Yesterday I mentioned how the only chance to salvage the second half of my life was to learn how to be ok with happiness. You can also include making substantial progress with the other aspects of my depression; that goes without saying.

This would be a very difficult and long road for anyone. But in my spot, there’s something else that may need resolved before I can even get very far. And the problem is, this may be an issue that doesn’t have a very good solution:

Becoming successful again with my career and finances. Or, at least recovering much of what I lost to start with.

I know that the general reaction to that will be “but much of life, success, and happiness isn’t about money!” Yes, that is usually true. But you have to understand how my entire adulthood has been centered around supporting myself that way. It’s not about having lots of actual $; it’s about how this a core part of my identity, and always will be. Not to mention the pride that goes along with succeeding at being your own boss.

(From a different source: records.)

/-- The event, other than a read, with which a cycle of SETUP or XMIT leads to `t`: a bit at its boundary, and the tick (R174, R175). -/
def State.lastEvents (t : State) : List Event :=
  match t.cst with
  | .idle => []
  | .waitIdle => []
  | .setup => []
  | .xmit => if t.wrap then [.bit (currentBit t)] else []
  | .adjust => [t.tickEvent]
  | .restore => []

theorem lastEvents_setup {t : State} (hc : t.cst = .setup) : t.lastEvents = [] := by rw [State.lastEvents, hc]

theorem lastEvents_xmit {t : State} (hc : t.cst = .xmit) : t.lastEvents = if t.wrap then [.bit (currentBit t)] else [] := by
  rw [State.lastEvents, hc]

theorem lastEvents_adjust {t : State} (hc : t.cst = .adjust) : t.lastEvents = [t.tickEvent] := by rw [State.lastEvents, hc]

/-- The issue and the micro-operations put the bit on the trace at its boundary (R146). -/
theorem issue_microOps_trace {x : State} (go : Bool) (hc : x.cst = .xmit) :
    (x.issue go).microOps.trace = x.trace ++ (x.issue go).microOps.lastEvents := by
  have hplace := issue_microOps_samePlace x go
  rw [lastEvents_xmit (hplace.cst.trans hc), microOps_wrap, microOps_currentBit, ← issue_trace x go]
  unfold State.microOps waitbDone
  split_ifs with hwrap
  · rfl
  · exact (List.append_nil _).symm
  · exact (List.append_nil _).symm
  · exact (List.append_nil _).symm

section

variable {goLat memLat : Nat} {s : State}

theorem setupCycle_trace (h : s.OnTime goLat memLat) (hc : s.cst = .setup) : ∃ es, ReadsOnly es ∧
    (s.setupCycle (s.portAt 0)).trace = s.trace ++ es ++ (s.setupCycle (s.portAt 0)).lastEvents := by
  obtain ⟨es, hes, htrace⟩ := prepCycle_trace s.seedFirst (s.portAt 0)
  obtain ⟨_, _, _, _, _, _, e⟩ := seedFirst_frame s
  have hseed : s.seedFirst.trace = s.trace := by rw [e]
  have hcst := (setup_place h.inv hc (s.portAt 0)).cst.trans hc
  rw [hseed] at htrace
  refine ⟨es, hes, ?_⟩
  rw [← htrace]
  obtain ⟨-, e⟩ | ⟨-, -, hready, e⟩ | ⟨-, -, e⟩ := h.setupCycle_cases hc <;> rw [e] <;>
    generalize s.seedFirst.prepCycle (s.portAt 0) = q at *
  · rw [lastEvents_setup ((issue_samePlace q.spendSetup _).cst.trans hcst), issue_trace]
    exact (List.append_nil _).symm
  · obtain ⟨_, e⟩ := q.enterXmit_frame
    rw [issue_microOps_trace _ (by rw [e]), e]
  · rfl

theorem xmitCycle_trace (h : s.OnTime goLat memLat) (hc : s.cst = .xmit) : ∃ es, ReadsOnly es ∧
    (s.xmitCycle (s.portAt 0)).trace = s.trace ++ es ++ (s.xmitCycle (s.portAt 0)).lastEvents := by
  obtain ⟨es, hes, htrace⟩ := prepCycle_trace s (s.portAt 0)
  have hcst := (prepCycle_samePlace s (s.portAt 0)).cst.trans hc
  obtain ⟨-, e⟩ | ⟨-, -, e⟩ | ⟨hcnt, -, hnext, hready, e⟩ | ⟨-, -, -, e⟩ := h.xmitCycle_cases hc (s.portAt 0) <;> rw [e]
  · exact ⟨es, hes, by rw [issue_microOps_trace _ (by exact hcst), ← htrace]; rfl⟩
  · exact ⟨es, hes, by rw [issue_microOps_trace _ (by exact hcst), ← htrace]; rfl⟩
  · obtain ⟨hstart, -⟩ := nextByte_byteStart hc hcnt hnext hready
    exact ⟨[], ⟨rfl, rfl⟩, by rw [issue_microOps_trace _ hstart.cst, hstart.trace, List.append_nil]⟩
  · exact ⟨[], ⟨rfl, rfl⟩, by rw [List.append_nil]; rfl⟩

theorem finishCycle_lastEvents (t : State) (st : Option (Addr × Byte)) : (finishCycle t st).lastEvents = t.lastEvents := by
  obtain ⟨_, _, e⟩ := finishCycle_frame t st
  rw [e]
  rfl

So as long as I have failed in that aspect of life, I will continue to feel like I’ve failed overall. And could you really find happiness with that always lingering in the back of your mind?

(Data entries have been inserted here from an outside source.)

/-- The steps of the machine, one for each row of the table. -/
inductive Instr where
  -- per-lane integer, one word
  | iadd (o : P1R) | iaddI (o : P1I) | isub (o : P1R) | isubI (o : P1I) | imul (o : P1R) | imulI (o : P1I)
  | imin (o : P1R) | iminU (o : P1R) | imax (o : P1R) | imaxU (o : P1R) | iabs (o : P1U) | ineg (o : P1U)
  | shl (o : P1R) | shlI (o : P1S) | shr (o : P1R) | shrI (o : P1S) | sar (o : P1R) | sarI (o : P1S)
  | iand (o : P1R) | iandI (o : P1I) | ior (o : P1R) | iorI (o : P1I) | ixor (o : P1R) | ixorI (o : P1I)
  | iandn (o : P1R) | inot (o : P1U) | popc (o : P1U) | clz (o : P1U) | brev (o : P1U) | mov (o : P1U)
  | leaX1 (o : P1R) | leaX2 (o : P1R) | leaX4 (o : P1R) | leaX8 (o : P1R) | mrank (o : P1M)
  -- per-lane floating point, two words
  | fadd (o : F2) | fsub (o : F2) | fmul (o : F2) | fmin (o : F2) | fmax (o : F2) | ffma (o : F3)
  | fcmp (o : FcmpF) | fclass (o : FclassF)
  | frnd (o : F1) | ffrac (o : F1) | frcp (o : F1) | frsq (o : F1) | fsqrt (o : F1)
  | fexp2 (o : F1) | flog2 (o : F1) | fsin (o : F1) | fcos (o : F1) | ftanh (o : F1)
  -- per-lane integer, two words, and conversions
  | imad (o : ImadF) | imadWide (o : ImadF) | imulh (o : ImulhF) | icmp (o : IcmpF) | sel (o : SelF)
  | movi (o : MoviF) | moviZ (o : MoviF) | moviHi (o : MoviF) | bfx (o : BfxF) | bfi (o : BfiF) | idot4 (o : Idot4F)
  | cvt (o : CvtF) | cvtsr (o : CvtsrF) | pack (o : PackF) | unpk (o : UnpkF) | qblk (o : QblkF) | dqblk (o : DqblkF)
  -- memory
  | ld (o : LdF) | st (o : StF) | stNb (o : StF) | atom (o : AtomF) | red (o : RedF) | pf (o : PfF) | acp (o : AcpF)
  | recld (o : RecldF) | recst (o : RecstF) | neval (o : NevalF)
  -- cross lane
  | shfl (o : ShflF) | wreduce (o : WreduceF) | wscan (o : WscanF) | bcast (o : BcastF) | sregPerLane (o : SregPF)
  -- control
  | nop | bra (off : BitVec 24) | brx (a : SReg) | call (off : BitVec 24) | ret (a : SReg) | brf (o : BrfF)
  | bany (o : PBr) | ball (o : PBr) | ifP (o : PBr) | elseP (off : BitVec 24) | endifP | loopP (off : BitVec 24)
  | breakP (p : PReg) (neg : Bool) | endloopP (off : BitVec 24) | exit
  -- uniform
  | sadd (o : U3) | ssub (o : U3) | smul (o : U3) | smad (o : U3) | smin (o : UMM) | smax (o : UMM)
  | sand (o : U3) | sor (o : U3) | sxor (o : U3) | sshl (o : U3) | sshr (o : U3) | ssar (o : U3)
  | scmp (o : ScmpF) | ssel (o : SselF) | smov (o : DA) | slit (o : SlitF) | slitMid (o : SlitF) | slitTop (o : SlitTopF)
  | slea (o : SleaF) | spopc (o : SCntF) | sclz (o : SCntF) | sbfx (o : SbfxF)
  | sfadd (o : SfF) | sfmul (o : SfF) | sffma (o : SfF) | sfcmp (o : SfcmpF) | scvt (o : ScvtF)
  | ballot (d : SReg) (p : PReg) | mcount (d : SReg) (p : PReg)
  | cselk (a : SReg) (la : Fin 16) | cselkCompletion (p : Party)
  | sld (o : SldF) | sst (o : SstF) | satom (o : SatomF)
  -- ordering and waiting
  | ord (order : Order) (scope : Scope) | fence (order : Order) (scope : Scope) | releaseWaitEnd (p : Party)
  | waitc (path : Path) (a : SReg) | bara (a : SReg) | barw (a : SReg) | baraw (a : SReg) | gbar (a : SReg)
  | mwait (o : MwaitF) | monitorReread (p : Party) | mwaitTimeout (p : Party)
  | sleep (n : BitVec 12) | sleepExpiry (p : Party) | yield
  -- completion objects
  | tcp (o : TcpF) | tbinit (o : SS) | tbarv (o : SS) | tbexp (o : SS) | tbwait (o : SS)
  | cntadd (o : SS) | cntwait (o : SSL) | slotset (o : SlotF) | slotwait (o : SlotF)
  -- work graph and engines
  | fork (o : ForkF) | rdv (p : Fin 16) | mrsv (f : FReg) (nM1 : Fin 4) | mrel (m : BitVec 4)
  | oalloc (o : OallocF) | emit (o : EmitF) | spawn (o : SpawnF) | join | phase | qdepth (d : SReg) (e : Fin 8) | done
  | npin (o : DA) | nunpin (a : SReg) | rboard (o : RboardF) | rwait (o : DA) | rstat (o : DA)
  | qpost (o : SSL) | qstat (o : DA)
  -- system
  | trap (n : BitVec 12) | brk (n : BitVec 12) | sreg (d : SReg) (idx : Byte) | sset (a : SReg) (idx : Byte) | clk (d : SReg)
  | dbgrd (o : DbgrdF) | dbgwr (o : DbgwrF)
  -- matrix and copy extensions
  | mld (o : MldF) | mft (o : MldF) | mldr (o : MldF) | mma (o : MmaF) | mzero (d : AReg) | mst (o : MstF) | msta (o : MstaF)
  | mtag (d : XReg) (t : Fmt) | mqbind (q : Fin 4) (a : SReg) | msync | madp (o : MadpF) | munpin (d : XReg)
  | cq (a : SReg) (la : Fin 16) | cqmeta (o : CqmetaF) | csync
  -- issue, memory and translation steps
  | issue (u : IssueUnit) | promotion (p : Party) | storeStarved (p : Party)
  | requestGroup (p : Party) (id : Nat) | homeWrite (n : Nat) | acknowledgement (n : Nat) | eviction (e : Evicted)
  | rekey (region : Nat) (slot : Byte) | revival (region : Nat)
  | atsReply (ctx : Nat) (va : Nat) (reply : Option (Nat × Nat)) | pageRequestGroupResponse (ctx : Nat) (va : Nat) (ok : Bool)
  | atsInvalidationRequest (ctx : Nat) (va : Nat) (len : Nat)
  | pageMove (ctx : Nat) (va : Nat) (frame : Nat) (finish : Bool) | rewalk (p : Party)
  -- scheduler, faults and debugging
  | gatherTimer (ctx : Nat) (node : Nat) (die : Nat) | schedulerDecision | workgroupEnd (wg : Nat)
  | periodBoundary | drainDeadline (ctx : Nat) | sliceEnd | save (wg : Nat)
  | haltreq (n : Nat) | resume (n : Nat) | wpWrite (n : Nat) | registerWrite (r : BarReg) (v : DWord)
  -- engines
  | lineOperation (cmd : Nat) | signals (cmd : Nat) | tagRetest (cmd : Nat)
  | nevalGatherTimer (cluster : Nat) (ctx : Nat) (h : Nat) | tileOperation (cluster : Nat)
  -- ring
  | injection (ring : Nat) | frameArrival (ring : Nat) (cluster : Nat) (crcOk : Bool) | lapBoundary
  | boardingWindowOpen (ctx : Nat) (node : Nat) | fallback (p : Party) (layer : Nat)
  -- steps of the outside world that a home or a port may hold
  | hostWrite (pa : Nat) (key : Byte) (bytes : List Byte) | inboundWrite (src : Nat) (off : Nat) (bytes : List Byte)
  | inboundAtomic (src : Nat) (off : Nat) (op : AOp) (size : Size) (v cmp : DWord)
  | remoteResponse (req : Nat) (bytes : List Byte) (poison : Bool) | inboundSend (qp : Nat) (psn : Nat) (bytes : List Byte)
  | inboundRdmaWrite (qp : Nat) (psn : Nat) (rkey : Word) (va : DWord) (bytes : List Byte)
  | inboundRdmaRead (qp : Nat) (psn : Nat) (rkey : Word) (va : DWord) (len : Nat)
  | inboundFetchAdd (qp : Nat) (psn : Nat) (rkey : Word) (va : DWord) (v : DWord)
  | inboundCmpSwap (qp : Nat) (psn : Nat) (rkey : Word) (va : DWord) (cmp new : DWord)
  -- host link
  | tail (ring : Nat) (bytes : List Byte) (v : Word)
  | merge (ctx : Nat) | ohead (ring : Nat) (v : Word)
  | holdoff (v : Nat) | evcfgEn (v : DWord) | restart | deviceReset (primaryOk goldenOk : Bool) | watchdog
  | powerGovernor (watts : Nat) | bound (act : FwAct)
  -- firmware commands
  | ctxCreate | ctxDestroy | ctxReset | graphInstall | invalidate | planSubmit | debugSetTrapNode | debugSetMailbox
  | serviceListEnter | serviceListLeave | qpSetCreate | qpSetToRts | qpSetFromError | qpSetDestroy | qpSetApprove | qpSetWithdraw
  | mrWrite | exportWrite | edgeBindRemote | edgeBindOutRing | edgeUnbind
  | keySetCreate | keySetClear | keySetGrant | keySetRevoke | ringCreateMailbox | ringCreateOut | stopRead | powerCap
  | dmaWindowAdd | dmaWindowRemove | memWrite (bytes : List Byte) | memWriteZeroFill | imageUpdate (verified : Bool)
  -- attestation
  | getVersion | getCapabilities | negotiateAlgorithms | getDigests | getCertificate | challenge (nonce : List Byte)
  | getMeasurements
  -- pod
  | inboundRead (src : Nat) (off : Nat) (len : Nat) | errorCompletion (req : Nat) | remoteTimeout (req : Nat)
  | remoteRecord (r : RemoteRec) | timeBaseExchange (e : Exchange) (confirmed : Bool) | unsynchronised
  | laneRemap (link : Nat) | linkFailure (die : Nat) | stationTraining (station : Nat) (lanes : Nat)
  -- remote memory access
  | workRequestStart (qp : Nat) | rdmaAcknowledgement (qp : Nat) (bytes : List Byte) | acknowledgementTimeout (qp : Nat)
  | rnrNak (qp : Nat) | nak (qp : Nat) (k : NakKind) | contextFetch (qp : Nat) | cnp (qp : Nat)
  -- inner steps of engines, host and ports
  | kBlockBoundary (p : Party) (id : Nat) | tileFill (p : Party) (id : Nat) | scratchpadPass (p : Party) (id : Nat)
  | unmask (v : Nat) | unreliablePacket (port : Nat) (k : BadPacket) | priorityFlowControl (port : Nat) (prio : Nat) (pause : Bool)
  | goldenReloadEnd | descriptorRewrite (ctx : Nat) (d : BitVec 512) | mctpRequest
  deriving DecidableEq, Repr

If building success back the “right” way was going to take, say, just a few years, then I could manage that. But there lies the problem: my current lack of opportunities make that highly unlikely. This I’ve discussed before, and it presents a major barrier (not just for my finances, but even moreso for my state of mind). Because while I’m ok with having some patience, I’m not alright with grinding away until I’m 65 to come full circle.

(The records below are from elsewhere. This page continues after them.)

-- ==== Sys2Proof/Machine/State.lean ====
section
/-! DEFINITION. The state of the device as plain data, and its value right after reset. Each field's docstring names the
rule of spec/ that gives the machine that state; INVENTORY.md lists the reset values. -/
namespace Sys2Proof.Machine

/-- Why a step stops for good. -/
inductive Fault where
  /-- Raised by `execHostWrite` where the host writes to a physical address that lies in neither memory tier (R215): safe, since the
  machine stops where the spec gives such an address no memory. -/
  | noSuchAddress
  deriving DecidableEq, Repr

/-- Why a step has no meaning. -/
inductive Refusal where
  /-- Raised by an arm of `exec` for a row that has no meaning yet: safe, since nothing is claimed of it. -/
  | notModelled (mnemonic : String)
  deriving DecidableEq, Repr

/-! ## Causes (R377) -/

inductive Cause where
  | illegalOpcode | illegalOperand | privileged | misaligned | pageFault | protection | scratchBound | windowClosed
  | formatPairing | recordOverflow | recursionDepth | coresidency | ringCorrupt | remoteFault | remoteTimeout
  | eccRegister | eccScratch | storeStarved | drainDeadline | counterExhausted | breakpoint | singleStep | watchpoint
  | softwareTrap
  deriving DecidableEq, Repr

/-- The classes of R377. -/
inductive CauseClass where
  | halt | replay | kill | trap | ladder | firmware
  deriving DecidableEq, Repr

/-- Units that write stop records (R380). -/
inductive StopUnit where
  | core | matrix | copySeq | copyEngine | gatherer | boarding | rdma | select | recordStore
  deriving DecidableEq, Repr

/-- A stop, trap or error record (R380). -/
structure StopRec where
  time : Nat
  iaddr : Nat
  faddr : Nat
  cause : Option Cause
  unit : StopUnit
  prim : Bool
  fetch : Bool
  lane : Option Nat
  core : Nat
  cluster : Nat
  slot : Nat
  ctx : Nat
  node : Nat
  wgid : Nat
  qmask : Nat
  code : Nat
  detail : Nat
  /-- what a boarding port's record lists beside its 64 bytes (R350, log 105): layer and window of each live registration, with the tile
  register and segment of each claim not served -/
  claims : List (Nat × Nat × List (Nat × Nat)) := []
  deriving DecidableEq, Repr

/-! ## Threads of control -/

/-- A register that an instruction writes, as a window tracks it (R24). -/
inductive RegKey where
  | v (r l : Nat)
  | s (n : Nat)
  | p (k l : Nat)
  | f (n : Nat)
  | nevst
  /-- a tile register of the reservation (R297) -/
  | x (n : Nat)
  deriving DecidableEq, Repr

/-- One lane's access of a memory instruction with its sources as read at issue (R21): `va` a virtual address or a
scratchpad offset, `pa` the physical address once it is translated, `key` the page's key slot, `v` the data or operand, `cmp`
the compared value of CAS, `old` what a load or an atomic found and `bad` whether that is poisoned, `done` the done mask of
R197. -/
structure Access where
  lane : Nat
  va : Nat
  pa : Option Nat
  key : Nat
  lease : Nat
  host : Bool
  v : Nat
  cmp : Nat
  old : Option Nat
  bad : Bool
  done : Bool
  deriving DecidableEq, Repr

/-- An instruction in flight: issued, and its results not all assured (R22, R25, R138). -/
structure Flight where
  id : Nat
  i : Instr
  /-- address of its first word -/
  pc : Nat
  /-- instructions the party may still issue before its results are written; none for a detached one (R22) -/
  left : Option Nat
  /-- it has a register, predicate or flag result -/
  res : Bool
  /-- it counts on an access path and has not been lowered (R138) -/
  counted : Bool
  /-- results written, or stores acknowledged, or engine work complete -/
  done : Bool
  accs : List Access
  /-- scratchpad passes still to be served (R214) -/
  passes : Nat
  /-- values that an early read may still see (R24) -/
  olds : List (RegKey × Nat)
  /-- registers written by instructions inside its window (R24) -/
  clob : List RegKey
  order : Order
  scope : Scope
  /-- number of its store-queue entries not yet acknowledged -/
  owed : Nat
  /-- floating-point flags it raised, which reach %fpst by the end of its window (R70) -/
  fl : FlagSet
  /-- what a unit keeps for it: offset and, above bit 32, contents of the selection descriptor of a CSELK (R156, R159); the bits of
  %nevst that a NEVAL has set (R329) -/
  arg : Nat
  /-- the lowest lane that a peer refused or did not answer, with its cause and address (R417) -/
  fail : Option (Nat × Cause × Nat)
  deriving DecidableEq, Repr

/-- What a party waits in after its instruction has issued (R210, R252). -/
inductive Park where
  /-- a release wait at a scope before the instruction's own effect (R252) -/
  | release (i : Instr) (pc : Nat) (scope : Scope)
  /-- BARW's or BARAW's wait for PHASE to leave `phase` (R200) -/
  | barrier (off phase : Nat)
  /-- GBAR at an address and its place: its arrival is queued or performed, phase known once performed (R203) -/
  | gbar (addr pa key : Nat) (phase : Option Nat)
  /-- MWAIT's monitor (R207): address, place, key slot, value compared, deadline where there is a timeout -/
  | mwait (o : MwaitF) (addr pa key : Nat) (cmp : DWord) (deadline : Option Nat)
  /-- CNTWAIT's monitor: address, place, key slot (R276) -/
  | cntwait (addr pa key : Nat) (target : DWord)
  /-- SLEEP's deadline (R208) -/
  | sleep (until_ : Nat)
  /-- OALLOC.WAIT (R173) -/
  | oalloc (o : OallocF) (pc : Nat)
  /-- arrived at a phase boundary; `join` tells JOIN from PHASE (R181) -/
  | boundary (join : Bool)
  /-- an RDV arrival awaiting its round (R296) -/
  | rdv (point round : Nat)
  deriving DecidableEq, Repr

/-- A cause deferred to the party's next wait (R205, R283). -/
structure Deferred where
  path : Path
  cause : Cause
  faddr : Nat
  iaddr : Nat
  deriving DecidableEq, Repr

/-- What a wave and a sequencer hardware thread share (R9, R16, R294). -/
structure Thread where
  /-- program counter, 57 bits (R16) -/
  pc : Nat
  /-- s0 to s63 (R9) -/
  sregs : Sparse DWord
  /-- f1 to f7 in bits 1 to 7 (R9) -/
  fregs : BitVec 8
  /-- poison marks of s registers (R231) -/
  smark : BitVec 64
  /-- instructions in flight, oldest first -/
  flights : List Flight
  /-- number of the next instruction in flight -/
  nextId : Nat
  /-- completion registers W_CLUSTER, W_DEV and W_SYS (R250) -/
  wCluster : Nat
  wDev : Nat
  wSys : Nat
  /-- a pending ORD (R198) -/
  ord : Option (Order × Scope)
  park : Option Park
  deferred : List Deferred
  /-- when the store at issue began to stall (R224) -/
  stallFrom : Option Nat
  /-- acquires whose earlier loads may not all be performed: number of the first instruction that each bars (R252) -/
  acqFences : List Nat
  /-- cycles that its CLK does not count: those of its saves; while it is saved, the count at which that began (R404) -/
  away : Nat := 0
  deriving DecidableEq, Repr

This means that I may have to still take some bigger chances. I emphasize MAY, because I’ll have to think some more about whether or not it’s worth it (and the consequences if that wouldn’t work out).

These wouldn’t be the same hopeless larger risks (done for just a high) that I referred to in my last entry. It would be about focused, realistic chances to land just the bigger score(s) necessary. And then if that happens, returning to the “right” ways overall and entering my rebuilding phase with a clear conscience.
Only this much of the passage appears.